Kind of just curious as to whether trotlines are legal in the bay ?

Haven't seen where it is not but i could have missed it.

Thanks


----------



## HighCotton (Oct 2, 2007)

Per myfwc.com:

*Longlines, trotlines, bush hooks and jugs - Using and tending them.*

Answer ID 2439 | Published 11/16/2006 05:25 PM | Updated 11/15/2011 10:09 AM 
What are the regulations for using longlines, _trotlines_, bush hooks and jugs in Florida?
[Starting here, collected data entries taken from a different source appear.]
/-- STATS part 0 (R153, R171); BAND is one field of 256 bits, most significant byte first (R7). Marks (DEDUCED 267). -/
def statsBytes (i : PenInst) (results : List (List Val × BitVec 4 × Nat)) (late : Nat) (anyLate : Bool) : Bytes :=
  let m := i.msg
  let chunks := results.map (·.1)
  let flat := chunks.flatten
  let hist := (List.range 40).map (fun b => (flat.filter (fun v => histBin (-32) v == b)).length)
  let starts := if m.nseg = 0 then [0] else m.segs.map (·.start)
  let sums := chunks.zipIdx.foldl (fun a e => addSquares starts (chunkElems * e.2) e.1 a) (starts.map (fun _ => Val.zero))
  let b32 := fun (w : BitVec 32) => decode 9 false w.toNat
  let ratios := if m.isRatio then (m.segs.zip sums).map (fun e =>
    roundIeee 9 (rn64 (Val.div (rn64 ((b32 e.1.scale).mul (rn64 e.2.sqrt))) (b32 e.1.wnorm)))) else []
  let outside := fun (r : Nat) =>
    let v := plusZero (decode 9 false r)
    v.isNan || v.lt (plusZero (b32 m.ratioLo)) || (plusZero (b32 m.ratioHi)).lt v
  let band := ratios.zipIdx.foldl (fun n e => if outside e.1 then n ||| 2 ^ e.2 else n) 0
  let flags := results.foldl (fun f r => f ||| r.2.1) 0
  let ovf := results.foldl (fun n r => n + r.2.2) 0
  beBytes 2 m.nseg ++
  beBytes 1 (ofBool (flags.getLsbD 0 || anyLate) + 2 * ofBool (flags.getLsbD 1) + 4 * ofBool m.isRatio +
    8 * ofBool (flags.getLsbD 3)) ++
  beBytes 1 late ++ beBytes 4 ovf ++ List.replicate 8 0 ++ hist.flatMap (beBytes 4) ++ beBytes 32 band ++
  sums.flatMap (fun v => beBytes 8 (roundIeee 8 v)) ++ ratios.flatMap (beBytes 4)

/-- The root sends STATS from its home and is FINAL. -/
def sendStats (i : PenInst) (s : State) : State :=
  let s := s.modPen i.key (fun x => { x with state := .final, statsTick := some s.tickNow })
  if !i.atHome s.devIndex then s
  else
    let parts := bitmapParts (rangeRanks i.late)
    let slot := s.penSlot i.tag i.isFp64
    let body := statsBytes i ((List.range i.msg.chunks).map (i.resultOf s.devIndex)) ((parts.map (·.1)).foldl max 0)
      (!i.late.isEmpty)
    let s := sendMcast 0x16 i.tag i.stepLo i.node.node 0 0 0 slot body s
    parts.foldl (fun s e => sendMcast 0x16 i.tag i.stepLo i.node.node 0 e.1 0 slot e.2 s) s

/-- After a change, an instance whose chunks are all done is SENT or FINAL, and one whose coverage is complete is
released (Table 6-10). -/
def settlePen (k : Nat × Nat × Nat) (s : State) : State :=
  match s.pen k with
  | none => s
  | some i =>
    let own := i.own s.devIndex
    let s := if i.state = .opened && i.allGood s.devIndex then
        (if i.isRoot then sendStats i s else s.modPen k (fun x => { x with state := .sent }))
      else s
    match s.pen k with
    | none => s
    | some i =>
      let acked := fun c => (List.range i.policy.members.length).all (fun r => (Tab.look 0 i.acks r).testBit c)
      if (i.state = .sent && own.all i.isCovered) || (i.state = .final && own.all acked) then s.dropPen k
      else
        -- retention of covered and stored chunks is released (R160)
        let free := fun c => i.done c && (i.isRoot || i.isCovered c)
        s.modPen k (fun x => { x with ins := x.ins.filter (fun e => !free (e.1 / 128)) })

/-- Outputs that waited for a parent's first ACK are sent (R163). -/
def sendWaiting (k : Nat × Nat × Nat) (s : State) : State :=
  match s.pen k with
  | none => s
  | some i =>
    i.outs.foldl (fun s e =>
      let c := e.1 / 4
      let p := e.1 % 4
      if e.2.good && !e.2.sent && i.mayReport c
      then (sendOut i c p e.2 true e.2.data s).modPen k (PenInst.setOut c p { e.2 with sent := true }) else s) s

/-- An earlier chunk of its slice waits to be computed: a slice serves its Pens in the order in which their chunks have
arrived (R19). -/
def State.sliceBusy (s : State) (i : PenInst) (c : Nat) (o : ChunkOut) : Bool :=
  let slot := s.chunkSlot i c
  s.fld.insts.any (fun x => x.state == .opened && x.outs.any (fun e =>
    !e.2.good && e.2.seq < o.seq && s.chunkSlot x (e.1 / 4) == slot))

/-- FOLD_CHUNK_DONE: the lowest output of a chunk that waits is computed, rounded, checked and sent (R161), when it is the
first of its slice. -/
def foldChunkDone (tag step node c : Nat) (ok : Bool) (s : State) : State :=
  let k := (tag, step, node)
  match s.pen k with
  | none => s
  | some i =>
    if i.state != .opened then s
    else match (List.range 4).find? (fun p => i.hasOut c p && !(i.outp c p).good) with
    | none => s
    | some p =>
      let o := i.outp c p
      if s.sliceBusy i c o then s
      else
      let o := if o.computed then o else computeOut i c (s.biasOf i c) o
      let sl := s.chunkSlot i c - 64
      let (fail, s) := checkResidue sl i.isFp64 (ok && o.checked) s
      match fail with
      | none =>
        let send := i.mayReport c
        let o := { o with good := true, sent := send }
        let s := if send then sendOut i c p o true o.data s else s
        let i := i.setOut c p o
        let s := s.modPen k (fun _ => i)
        settlePen k (if i.done c then keepBias i c s else s)
      | some (l, inj) =>
        -- the bits of a copy with a BAD verdict are open where the check failed of itself
        let (data, s) := if inj then (o.data, s) else s.drawBytes o.data.length
        let s := if i.mayReport c then sendOut i c p o false data s else s
        let s := s.modPen k (PenInst.setOut c p { o with attempt := o.attempt + 1 })
        if 2 ≤ o.attempt then laneFailed sl l inj (openAbort i abNodeFault [] s)
        else
          let s := s.modFld (fun f => { f with retry := sat32 f.retry })
          laneFailed sl l inj (recordFault { source := 0x0401, unit := unitLane sl l, cls := 1, access := 4,
                                             addr := tag * 2 ^ 32 + c, info := tag, inj := inj } s)

/-- An output of a chunk is formed from the copies that no earlier output has used: the last one when every input is in
or excluded (R145, R166). A root sends each result chunk once, so it forms no partial (R168). -/
def formOut (k : Nat × Nat × Nat) (c : Nat) (window : Bool) (s : State) : State :=
  match s.pen k with
  | none => s
  | some i =>
    if i.state != .opened || i.formed c || !nodeOwns i.node s.devIndex c then s
    else
      let n := i.node.inputs.length
      let used := (List.range 4).flatMap (fun p => (i.outp c p).keys)
      let keys := (List.range n).flatMap (fun m =>
        if i.excl.contains m then [] else (List.range 4).map (inKey c m))
      let fresh := keys.filter (fun e => (i.copy e).good && !used.contains e)
      let all := (List.range n).all (fun m => i.excl.contains m || i.hasIn c m)
      let p := i.parts c
      let form := fun (o : ChunkOut) =>
        (s.modPen k (PenInst.setOut c p { o with keys := fresh, seq := s.fld.nextSeq })).modFld
          (fun l => { l with nextSeq := l.nextSeq + 1 })
      if all then form { last := true, excluded := !i.excl.isEmpty }
      else if window && !i.isRoot && p < 3 && !fresh.isEmpty then form { last := false }
      else s

/-! ## PEN_OPEN -/

/-- Open a new instance: checks, reservation with its address range, first ACK, one PEN_OPEN to the home of the parent
(R148, R158, R163, Table 6-10). Where in the retention a range lies is a free value. -/
def openPen (q : PenPolicy) (n : PenNode) (fits : Bool) (p : Packet) (s : State) : State :=
  let m := parsePenOpen p.payload
  let tag := penTag p
  let step := penStepLo p
  let ns := treeOf q m.isArrival
  let top := rootLevel ns
  let fail := fun st => reportAbort tag step n m.isArrival st [] s
  let here := s.fld.insts.filter (fun i => i.tag == tag && i.node.node == n.node)
  if !fits || !m.valid q top then fail abMismatch
  else if m.isFp64 top && !s.fuses.fp64 then fail abUnsupported
  else if 1024 ≤ s.fld.insts.length || 2 ≤ here.length then fail abTableFull
  else
    let i : PenInst := {
      tag := tag, stepLo := step, node := n, arrival := m.isArrival, policy := q, msg := m, raw := p.payload
      tick := s.tickNow, opens := [n.inputs.idxOf (penSender p)] }
    let own := i.own s.devIndex
    let old := s.scaleTab tag n.node
    let grow := if m.isFp64 top then 0 else match old with
      | some e => (own.filter (fun c => !e.own.contains c)).length
      | none => own.length
    match s.holdingTract tag n.node (i.bytes s.devIndex + 1024 * grow) with
    | none => fail abNoRetention
    | some t =>
      let size := i.bytes s.devIndex
      let room := s.foldRoom t
      let (v, s) := s.draw
      let (w, s) := s.draw
      let i := { i with tract := t, size := size, base := v.toNat % (room - size + 1) }
      let s := s.modFld (fun l => { l with insts := l.insts ++ [i] })
      let s := if m.isFp64 top then s
        else match old with
          | some _ => s.modFld (fun l => { l with scales := l.scales.map (fun e =>
              if e.tag == tag && e.node == n.node then
                { e with own := (List.range 1024).filter (fun c => e.own.contains c || own.contains c), bias := if m.isScaleReset then [] else e.bias } else e) })
          | none => s.modFld (fun l => { l with scales := l.scales ++
              [{ tag := tag, node := n.node, tract := t, own := own, base := w.toNat % (room - 1024 * own.length + 1) }] })
      let s := match i.parentNode with
        | some up => if i.atHome s.devIndex then
            inject (s.penSlot tag i.isFp64)
              { s.foldHeader (foldEid (up.devices.headD 0)) 0x10 1 tag n.node 0 0 0 true step with payload := p.payload } s
          else s
        | none => s
      ackChild true i.key (n.inputs.idxOf (penSender p)) s
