-- ==== Sys2Proof/Machine/Mirror.lean ====
section
/-! DEFINITION. Machine/Mirror.lean: streams of tokens in pages, grafts, mirror copies on both sides, promotion, and
the end of a quiesce (R206-R208, R220-R227, R235, R240, R242). -/

namespace Sys2Proof.Machine

/-! ## Streams of tokens (R234, R235) -/

/-- Bytes of a key or value element. -/
def elemBytes (fmt : Nat) : Nat := if fmt ≤ 1 then 2 else 1
/-- Bytes of one token of one layer. -/
def recordBytes (g : Geometry) : Nat := g.kvHeads * g.dim * 2 * elemBytes g.kvFmt
/-- Tokens that one page holds. -/
def tokensPerPage (g : Geometry) : Nat := 65536 / recordBytes g
/-- Pages for a number of tokens. -/
def pagesFor (g : Geometry) (n : Nat) : Nat := (n + tokensPerPage g - 1) / tokensPerPage g

/-- Where bytes [off, off + n) of a layer's stream lie: keys from offset 0 of a page, values from 32,768 (R235). -/
def streamPieces (chain : List Nat) (g : Geometry) : Nat → Nat → Nat → List (Nat × Nat)
  | 0, _, _ => []
  | k + 1, off, n =>
    if n = 0 then []
    else
      let rec' := recordBytes g
      let half := rec' / 2
      let tok := off / rec'
      let b := off % rec'
      let base := chain.getD (tok / tokensPerPage g) 0 * 65536 + tok % tokensPerPage g * half
      let (a, left) := if b < half then (base + b, half - b) else (base + 32768 + (b - half), rec' - b)
      let m := min left n
      (a, m) :: streamPieces chain g k (off + m) (n - m)

/-- Pieces of a range of a stream. -/
def streamRange (chain : List Nat) (g : Geometry) (off n : Nat) : List (Nat × Nat) :=
  streamPieces chain g (2 * (n / recordBytes g) + 4) off n

/-- Write bytes into a stream. -/
def writeStream (t : Nat) (chain : List Nat) (g : Geometry) (off : Nat) (data : Bytes) (s : State) : State :=
  ((streamRange chain g off data.length).foldl
    (fun (e : Bytes × State) p => (e.1.drop p.2, cellWrite t p.1 (e.1.take p.2) e.2)) (data, s)).2

/-- Read bytes of a stream; none where a word fails. -/
def readStream (t : Nat) (chain : List Nat) (g : Geometry) (off n : Nat) (s : State) : Option Bytes × State :=
  (streamRange chain g off n).foldl (fun (e : Option Bytes × State) p =>
    match e.1 with
    | none => e
    | some b => match readStack t p.1 p.2 e.2 with | (some d, s) => (some (b ++ d), s) | (none, s) => (none, s))
    (some [], s)

/-- FILL of the pages of a chain that holds `n` tokens. -/
def setFill (t : Nat) (chain : List Nat) (g : Geometry) (n : Nat) (s : State) : State :=
  let k := tokensPerPage g
  chain.zipIdx.foldl (fun s e => s.modPage t e.1 (fun d => { d with fill := min k (n - e.2 * k) * recordBytes g / 64 })) s

/-- Pages of a session's own tokens of a layer: its chain, or those of its run once it is frozen. -/
def State.chainOf (s : State) (t sid layer : Nat) : List Nat :=
  match s.sess t sid with
  | none => []
  | some e => match e.ownRun.bind (s.run t) with
    | some r => Tab.look [] r.pages layer
    | none => Tab.look [] e.chains layer

/-- Add bytes at the end of a layer's stream: pages are allocated as needed, then the bytes are written, FILL and the
count rise (R205, R235). -/
def growStream (t sid layer : Nat) (mirror : Bool) (off : Nat) (data : Bytes) (s : State) : Nat × State :=
  match s.sess t sid with
  | none => (stNotOwner, s)
  | some e =>
    let g := e.geo
    let last := off + data.length
    let have' := (Tab.look [] e.chains layer).length
    let want := pagesFor g ((last + recordBytes g - 1) / recordBytes g)
    let (code, s) := if want ≤ have' then (stOk, s) else stkAlloc t sid mirror (List.replicate (want - have') layer) s
    if code ≠ stOk then (code, s)
    else
      let chain := s.chainOf t sid layer
      let s := writeStream t chain g off data s
      let n := last / recordBytes g
      (stOk, (setFill t chain g n s).modSess t sid (fun e => { e with
        counts := Tab.put 0 e.counts layer n
        state := .active
        ownOff := e.ownOff.or (some e.offNext) }))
*SALTWATER:* You may fish with _trotlines_ or a jug/float in Florida _saltwaters_ only if:

Use of a _trotline_ is not prohibited by the regulations for the species you are harvesting;
The line or series of lines have 10 hooks or less; and
The fishing line is "tended" at all times. This means you must be present "at the end" of the gear. This is to ensure that you can retrieve the line.
Species specific regulations and a summary of the recreational _saltwater_ fishing regulations can be found at http://myfwc.com/fishing/saltwater/regulations/rules-by-species. There is currently no limit to how long _trotlines_ can be. However, too much length on a _trotline_ may make it difficult to retrieve, and may not meet the tending requirement.
Possession of longline gear (a line or series of connected lines with more than 10 hooks) is prohibited in Florida's _saltwaters_ (generally, up to 3 miles off the Atlantic coast and 9 miles off the Gulf coast), except for persons in continuous transit across state waters to or from federal waters. For federal fishing regulations in the Gulf go to http://www.gulfcouncil.org/. For federal fishing regulations in the Atlantic go to: http://www.safmc.net/.
Tending requirements do not apply to "hookless" _trotlines_ used for harvesting blue crab.


----------



## 500mike (Jul 1, 2012)

Thanks HighCotton -appreciate that !


----------